*** EXERCISE INPUT ***

-- ==== Sys2Proof/Machine/Launch.lean ====
section
/-! DEFINITION. The launch of a run (spec/70_reset_and_hazards.md R190, R191; log 8). It is no step: it gives a start state,
a launch failure, or no run at all. -/

namespace Sys2Proof.Machine

/-- Why there is no run (30_encoding.md R83; 42_control_and_sequencing.md R149; 00_scope.md R7). Each is safe: nothing is
claimed of a run that does not exist. -/
inductive LaunchRefusal
  /-- Parameters outside the ranges of 00_scope.md R7 (log 17). -/
  | parametersNotAdmitted
  /-- More than `PC_MAX - 1` lines (R149). -/
  | programTooLong
  /-- A line that refuses the program (R83). -/
  | lineRefused (line : Nat) (r : LineRefusal)
deriving DecidableEq, Repr

/-- What a launch comes to (R190, R191). -/
inductive LaunchOutcome
  | started (s : State)
  /-- The program file could not be opened: no step, no event, no end state (R191; 60_exceptions.md R167). -/
  | fileOpenFailure
  | refused (r : LaunchRefusal)
deriving DecidableEq, Repr

/-- The launch, in R190's order: the size is fixed, the file is read (`none`: it cannot be opened), every line is checked and
translated, the state takes its initial values. -/
def launch (p : Params) (file : Option Text) : LaunchOutcome :=
  if paramsAdmitted p then
    match file with
    | none => .fileOpenFailure
    | some t =>
      if (splitLines t).length + 1 ≤ p.pcMax then
        match programWords p 1 (splitLines t) with
        | .error (k, r) => .refused (.lineRefused k r)
        | .ok ws => .started (State.initial p ws)
      else .refused .programTooLong
  else .refused .parametersNotAdmitted

/-- The error kind of a launch that fails, with its code in `ErrorKind.code` (60_exceptions.md R160, R167). -/
def LaunchOutcome.errorKind : LaunchOutcome → Option ErrorKind
  | .started _ => none
  | .fileOpenFailure => some .fileOpenFailure
  | .refused _ => none

end Sys2Proof.Machine
end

*** End of EXERCISE INPUT ***

An exact copy of the data is needed, running from its first line through the line that holds "def launch (p", and nothing beyond that.

-- ==== Sys2Proof/Machine/Launch.lean ====
section
/-! DEFINITION. The launch of a run (spec/70_reset_and_hazards.md R190, R191; log 8). It is no step: it gives a start state,
a launch failure, or no run at all. -/

namespace Sys2Proof.Machine

/-- Why there is no run (30_encoding.md R83; 42_control_and_sequencing.md R149; 00_scope.md R7). Each is safe: nothing is
claimed of a run that does not exist. -/
inductive LaunchRefusal
  /-- Parameters outside the ranges of 00_scope.md R7 (log 17). -/
  | parametersNotAdmitted
  /-- More than `PC_MAX - 1` lines (R149). -/
  | programTooLong
  /-- A line that refuses the program (R83). -/
  | lineRefused (line : Nat) (r : LineRefusal)
deriving DecidableEq, Repr

/-- What a launch comes to (R190, R191). -/
inductive LaunchOutcome
  | started (s : State)
  /-- The program file could not be opened: no step, no event, no end state (R191; 60_exceptions.md R167). -/
  | fileOpenFailure
  | refused (r : LaunchRefusal)
deriving DecidableEq, Repr

/-- The launch, in R190's order: the size is fixed, the file is read (`none`: it cannot be opened), every line is checked and
translated, the state takes its initial values. -/
def launch (p : Params) (file : Option Text) : LaunchOutcome :=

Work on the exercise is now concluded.